黃世宜/爲什麼我們不定義歐盟國家的基督徒爲「難民」
▲巴黎發生恐攻已挑動歐洲反難民情緒。(圖/達志影像/美聯社)
看到網路上關於難民的論述,我有一些看法:
1.「難民」只是大型人口移動(mobilité)現象其中的一小部分:
造成人口移動的原因其實有很多種:比如通婚、留學、工作、政治庇護、戰爭、饑荒、流行病、經濟不景氣,氣候變遷等等,都可能造成人口移動的背景原因之一。也因此,我們該怎麼定義什麼是「難民」呢?我舉例來說,目前瑞士有大量來自其他深受經濟不景氣所影響的歐盟國移民,比如葡萄牙、西班牙、法國等國,那麼請問,爲什麼我們不定義這一些歐盟國家的基督徒爲「難民」呢?
其次,我們所知的歐洲難民定義,也是隨時間變化的。比如因爲政治局勢,幾個世紀以來大量東歐移民爲了避禍涌入相對穩定的法國或德國,以前法國總統薩柯吉來說,他本人就帶有匈牙利後裔的血液,而德國當今總理可能也是目前歐洲最有權勢的政治人物梅克爾,父祖也有波蘭的血液。那麼請問,這一些權勢者,他們是不是難民呢?作爲難民的子孫,他們又經過怎樣的成長與認同呢?
再來,即便是進入歐洲的難民,也並非只有那些穆斯林。我認識更多來自西藏、北韓、中南美國家、非洲的政治庇護者。另一方面,我也認識來到歐洲的伊朗基督徒家庭。是的,你們沒看錯,並不是所有你們相信的這一些穆斯林國家都是穆斯林,以伊朗來說,他們當地的基督徒過得非常辛苦,連十字架都不敢示人,宣稱自己是基督徒甚至還有可能惹來殺身之禍,所以爲了追求信仰的自由,他們也來到了歐洲。
▲我們該如何定義「難民」?(圖/達志影像/美聯社)
2. 社會階級的慣習符碼(habitus) 決定了人口移動(mobilité)的優勢話語權:
說到討論難民的定義,在一九四九年前後,也有大量的人口移動,從中國來到了臺灣。但顯然這一羣大量人口移動的現象,並沒有被定義爲「難民」,相反地,在臺灣後來的社會裡,甚至取得了優勢話語權:這樣的優勢話語權是這樣被社會慣習(habitus)符碼所編寫的:某一種中國北方方言的腔調,被認爲是臺灣人應有的標準國語,而書寫繁體字、通曉古代漢語文史,略通歐語日文,也被認爲是臺灣社會上流菁英,所應具備的社會語言慣習符碼。

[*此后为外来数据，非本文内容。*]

-- ==== Sys2Proof/Machine/Issue.lean ====
section
/-! DEFINITION. The issue of a bundle (R19 to R30, R46 to R48): what each slot word contributes, the choice among its
faults and waits, and the commit of all its effects at once. -/

namespace Sys2Proof.Machine

/-- Why a bundle waits: a short stall keeps the issue width, an engine wait gives it up (R75). -/
inductive Hold where
  | short | engine
  deriving DecidableEq, Repr

/-- Two holds together: an engine wait when either is one (R75). -/
def Hold.join : Option Hold → Option Hold → Option Hold
  | none, h => h
  | h, none => h
  | some .engine, _ => some .engine
  | _, some .engine => some .engine
  | some .short, some .short => some .short

/-- A hold where a condition is met. -/
def holdIf (b : Bool) (h : Hold) : Option Hold := if b then some h else none

/-- The first of a list of faults, in the order of its checks (R29). -/
def firstTrap : List (Option Trap) → Option Trap
  | [] => none
  | some t :: _ => some t
  | none :: rest => firstTrap rest

/-- A fault where a condition is met. -/
def trapIf (b : Bool) (t : Trap) : Option Trap := if b then some t else none

/-- What a slot word writes, as R26 compares it. -/
inductive Dest where
  | x (r : BitVec 6)
  | p (r : BitVec 4)
  | k (r : BitVec 3)
  | c (r : BitVec 5)
  | tile (t : BitVec 6)
  /-- A register of a vector destination group by its 6-bit code, before the windows resolve it: two words that write the register of
  one code write the same lines whatever the windows hold (R26, R29). -/
  | v (r : BitVec 6)
  | sys (n : Nat)
  | stream (r : BitVec 4)
  | desc (r : BitVec 4)
  deriving DecidableEq, Repr

/-- x0, p0, c0 and k0 never conflict (R27, R34). -/
def Dest.real : Dest → Bool
  | .x r => r != 0
  | .p r => r != 0
  | .k r => r != 0
  | .c r => r != 0
  | _ => true

/-- What the B slot does to the sequence of bundles (R22, R38). -/
inductive Ctl where
  /-- No control transfer. -/
  | fall
  /-- A transfer that acts; `unwind` removes the loop entries that do not hold the target (R141). -/
  | goto (target : Nat) (unwind : Bool)
  /-- LOOP with a count that is not zero (R138). -/
  | push (e : LoopEntry)
  /-- LOOP with a count of zero (R138). -/
  | skip (target : Nat)
  /-- END (R106). -/
  | finish
  deriving DecidableEq, Repr

/-- What one slot word contributes to its bundle's issue attempt, all read from the state before the bundle (R20). -/
structure SlotRes where
  slot : Slot
  /-- ILLEGAL that the word alone decides (R25). -/
  illegal : Bool := false
  dests : List Dest := []
  /-- Physical lines of its destination group, compared by R26 once resolved. -/
  lineDests : List Nat := []
  /-- Busy time and draw per busy cycle of the vector or matrix engine it uses (R46, R544). -/
  engine : Option (Nat × Nat) := none
  /-- Its first operand or access fault that can be evaluated now (R29). -/
  trap : Option Trap := none
  /-- What the delivery of that fault changes beside the context (R315). -/
  onTrap : State → State := id
  hold : Option Hold := none
  /-- It names a busy tile, for which it waits and never raises SCHEDULE (R285). -/
  tileWait : Bool := false
  /-- What a held attempt starts: a walk (R125). -/
  onHold : State → State := id
  /-- Draw of the word in its issue cycle (R544). -/
  draw : Nat := 0
  /-- Its effect at the end of the issue cycle. -/
  effect : State → State := id
  ctl : Ctl := .fall
  /-- TRAP or BRK, raised after the bundle has issued (R103, R104). -/
  post : Option Trap := none
  /-- Waits it leaves pending (R23). -/
  waits : List Pending := []
  yields : Bool := false
  /-- Outstanding requests it takes (R132), copy-buffer entries (R317) and hold records (R370). -/
  requests : Nat := 0
  entries : Nat := 0
  records : Nat := 0

/-- The engine of a vector or matrix slot. -/
def Core.engineOf (c : Core) : Slot → Option EngState
  | .va => some c.va
  | .vb => some c.vb
  | .m => some c.m
  | _ => none

/-- An engine changed. -/
def Core.setEngine (c : Core) (sl : Slot) (e : EngState) : Core :=
  match sl with
  | .va => { c with va := e }
  | .vb => { c with vb := e }
  | .m => { c with m := e }
  | _ => c

/-- The context stands at the end bundle of its innermost loop (R139). -/
def Ctx.atLoopEnd (c : Ctx) : Bool := c.loops[0].v && c.loops[0].last.toNat == c.pc.toNat

/-- What the end of an iteration writes: the loop stack, and VRB when the rotation step is not zero (R26, R140). -/
def loopEndDests (c : Ctx) : List Dest :=
  if c.atLoopEnd then
    ([25, 26, 27, 28, 29, 30, 31, 32].map Dest.sys) ++ (if c.loops[0].step = 0 then [] else [.sys 11])
  else []

/-- Every destination of the bundle with the number of its slot. -/
def allDests (rs : List SlotRes) : List (Nat × Dest) :=
  (rs.map (fun r => (r.dests.filter Dest.real).map (fun d => (r.slot.index, d)))).flatten

/-- The lowest-numbered slot that writes what another slot writes (R26, R29). -/
def conflictSlot (ds : List (Nat × Dest)) : Option Nat :=
  (ds.find? (fun a => ds.any (fun b => b.2 == a.2 && b.1 != a.1))).map Prod.fst

/-- ILLEGAL or SCHEDULE against a slot (R30). -/
def slotTrap (code : Code) (slot : Nat) : Trap := { code := code.num, trapi := BitVec.ofNat 64 slot }

/-- ILLEGAL that the slot words alone decide, from the lowest slot that has one (R29 step 2). -/
def staticIllegal (rs : List SlotRes) : Option Nat :=
  let own := (rs.find? (·.illegal)).map (fun r => r.slot.index)
  let con := conflictSlot (allDests rs)
  match own, con with
  | some a, some b => some (min a b)
  | some a, none => some a
  | none, b => b

/-- The engine a word needs was left busy by an earlier bundle of the same context (R47); an M word that waits for its tile raises
no SCHEDULE (R285), and neither does the first bundle after a switch, which waits for every engine (R48). -/
def SlotRes.schedule (r : SlotRes) (c : Core) : Bool :=
  match r.engine, c.engineOf r.slot with
  | some _, some e => c.cyc < e.until_ && e.owner == c.cur && c.last == some c.cur && !r.tileWait
  | _, _ => false

/-- The engine a word needs is busy after a switch (R48) or with a residue replay (R304): a wait that holds the issue width. -/
def SlotRes.engineHold (r : SlotRes) (c : Core) : Option Hold :=
  match r.engine, c.engineOf r.slot with
  | some _, some e => holdIf (c.cyc < e.until_ || c.cyc < e.replay) .short
  | _, _ => none

/-- The part of that wait which the context at hand has left behind itself: the rest counts for no readiness (R48, R74). -/
def SlotRes.ownEngineHold (r : SlotRes) (c : Core) : Option Hold :=
  match c.engineOf r.slot with
  | some e => if e.owner == c.cur then r.engineHold c else none
  | none => none

/-- Conflicts of R26 that depend on the value of a register, first among a word's own checks (R29 step 4): its lines meet those of a later
slot, which the windows and descriptors resolve, or it writes what the end of an iteration writes, which LEND0 decides (R140). -/
def valueConflict (rs : List SlotRes) (c : Ctx) (r : SlotRes) : Option Trap :=
  trapIf (rs.any (fun o => r.slot.index < o.slot.index && o.lineDests.any (fun l => r.lineDests.contains l)) ||
    r.dests.any (fun d => (loopEndDests c).contains d)) (slotTrap .illegal r.slot.index)

-- What the core's resources allow

/-- Requests an operation of the queues has outstanding: loads and stores, gather and scatter lanes, atomics (R132). -/
def MemKind.requests : MemKind → Nat
  | .load .. => 1
  | .store .. => 1
  | .gather .. => 1
  | .atomic .. => 1
  | _ => 0

/-- A copy writes local lines. -/
def CopyOp.fillsLines : CopyOp → Bool
  | .get => true | .getp => true | _ => false

/-- What has been read for a piece that may not be written yet (R372). -/
def Copy.gotFor (m : Copy) (p : Nat) : Option Fetched := (m.got.find? (fun q => q.1 == p)).map Prod.snd

/-- Requests of the copy engine's pieces that are on their way, one for each 128 bytes: a line asked for and not yet read, and a contribution's
until its root acknowledges it (R321, R344). -/
def Core.copyRequests (c : Core) : Nat :=
  (c.copies.map (fun m => (if m.op.fillsLines then (m.reqs.filter (fun p => (m.gotFor p).isNone)).length else 0) +
    (if m.op = .putr then m.acks.length else 0))).foldl (· + ·) 0

/-- Outstanding requests of the core at hand: of its queues, of its copies, and its writes not acknowledged (R132, R321, R366). -/
def State.outstanding (s : State) : Nat :=
  (s.cr.ctxs.toList.map (fun c => (c.mq.map (fun o => o.kind.requests)).foldl (· + ·) 0)).foldl (· + ·) 0 +
    s.cr.copyRequests + (s.writes.filter (fun w => w.g == s.g)).length

/-- A command that has failed. -/
def Copy.hasFailed (m : Copy) : Bool :=
  match m.phase with
  | .failed _ => true
  | _ => false

/-- A command has its local lines as sources, which it holds (R314). -/
def CopyOp.holdsLines : CopyOp → Bool
  | .put => true | .xfer => true | .putr => true | _ => false

/-- Buffer entries a context holds: those of its commands that have not finished (R317). -/
def Core.entriesOf (c : Core) (k : BitVec 2) : Nat := (c.copies.filter (fun m => m.k == k && !m.hasFailed)).length

/-- Hold records a context uses (R370). -/
def Core.recordsOf (c : Core) (k : BitVec 2) : Nat := (c.copies.filter (fun m => m.k == k && m.op.holdsLines)).length

/-- The entries guaranteed to the other resident contexts and not held by them (R318). -/
def Core.shortfall (c : Core) (k : BitVec 2) : Nat :=
  (([0, 1, 2, 3] : List (BitVec 2)).map (fun o =>
    if o = k || (c.ctxs[o.toNat]).state = .free then 0 else 4 - c.entriesOf o)).foldl (· + ·) 0

/-- A context that holds `held` entries can take `n` more of the `free` ones (R318). -/
def entriesFit (shortfall : Nat) : Nat → Nat → Nat → Bool
  | 0, _, _ => true
  | n + 1, held, free =>
    free ≠ 0 && (held < 4 || shortfall ≤ free - 1) && entriesFit shortfall n (held + 1) (free - 1)

/-- COPY_FAULT information of a failed command (R337). -/
def Copy.faultInfo (m : Copy) : Word :=
  let cause := match m.phase with | .failed c => c.toNat | _ => 0
  let op := match m.op with | .get => 1 | .put => 2 | .getp => 3 | .xfer => 4 | .bget => 5 | .putr => 7
  BitVec.ofNat 64 (packFields [(m.failByte, 33), (m.pc, 20), (m.slot - 4, 19), (op, 16), (m.tag.toNat, 8), (cause, 0)])

/-- The COPY_FAULT of a failed command, with TRAPC.ASYNC = 1 (R315, R337). -/
def Copy.fault (m : Copy) : Trap := { code := Code.copyFault.num, trapi := m.faultInfo, async := true }

/-- An access acknowledged or retired: no entry of the tracker counts it any more (R368). -/
def Ctx.retireAccess (c : Ctx) (id : Nat) : Ctx :=
  let drop := fun (e : TrackEntry) =>
    ({ e with stores := e.stores.filter (· != id), copies := e.copies.filter (· != id), atomics := e.atomics.filter (· != id) } : TrackEntry)
  { c with track := c.track.map drop, catchAll := drop c.catchAll }

/-- A command retires: its entry and its hold are gone, and its tracker count drops (R315, R335, R337). -/
def retireCopy (id : Nat) (s : State) : State :=
  match s.cr.copies.find? (fun m => m.id == id) with
  | some m =>
    let s := { s with cr := { s.cr with copies := s.cr.copies.filter (fun m => m.id != id) } }
    s.modCtxAt m.k (fun c => c.retireAccess id)
  | none => s

/-- The lowest-issued of a context's failed commands that hold lines, which blocks its hold records (R370). -/
def Core.failedHolder (c : Core) (k : BitVec 2) : Option Copy :=
  c.copies.find? (fun m => m.k == k && m.op.holdsLines && m.hasFailed)

/-- What a bundle needs in all. -/
def sumOf (f : SlotRes → Nat) (rs : List SlotRes) : Nat := rs.foldl (fun n r => n + f r) 0

/-- COPY_FAULT where two copies of a bundle need more hold records than are free and a failed command holds one (R370). -/
def recordTrap (rs : List SlotRes) (s : State) : Option Copy :=
  if 64 < s.cr.recordsOf s.cr.cur + sumOf SlotRes.records rs && sumOf SlotRes.records rs ≠ 0 then s.cr.failedHolder s.cr.cur else none

/-- The engine wait for requests (R132), entries (R317, R318) or hold records (R370). -/
def resourceHold (rs : List SlotRes) (s : State) : Option Hold :=
  let req := sumOf SlotRes.requests rs
  let held := s.cr.entriesOf s.cr.cur
  let free := 64 - (s.cr.copies.filter (fun m => !m.hasFailed)).length
  let recs := sumOf SlotRes.records rs
  holdIf ((req ≠ 0 && s.outstanding + req > 1024) ||
    !entriesFit (s.cr.shortfall s.cr.cur) (sumOf SlotRes.entries rs) held free ||
    (recs ≠ 0 && s.cr.recordsOf s.cr.cur + recs > 64)) .engine

/-- The outcome of an issue attempt (R29). -/
inductive Verdict where
  | fault (t : Trap) (onTrap : State → State)
  | hold (h : Hold)
  | go

/-- The first slot with an operand or access fault (R29 step 4). -/
def operandTrap (rs : List SlotRes) (c : Ctx) : List SlotRes → Option (Trap × (State → State))
  | [] => none
  | r :: rest =>
    match valueConflict rs c r with
    | some t => some (t, id)
    | none =>
      match r.trap with
      | some t => some (t, r.onTrap)
      | none => operandTrap rs c rest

即使要質疑既有的臺灣論述,我們也不得不承認,流利的中文與外文表述能力,歐美日留學或工作的經驗,也往往在臺灣,成爲了奪取話語權的必備慣習符碼。
也因此,請想像一個大量人口移動下,來到巴黎的外來者,他所面臨的世界,那會是什麼樣子?他要選擇巴黎布爾喬亞階級的慣習符碼,還是巴黎工人階級的慣習符碼呢?而往往,不是他要不要,而是社會給不給。如果一個社會的教育制度、刻板印象、既有價值,不讓這一些移民者有機會進入某一種他個人所能選擇的慣習齒輪裡,那麼,仇恨的種子就會在心裡萌生,總有一天會變成荊棘傷人。這也就是爲什麼,從上一個世紀以來,越來越多持有合法西歐國籍的孩子,有的有一天可以變成德國與法國的第一領導人,有的,卻變成了亡命天涯的狂徒。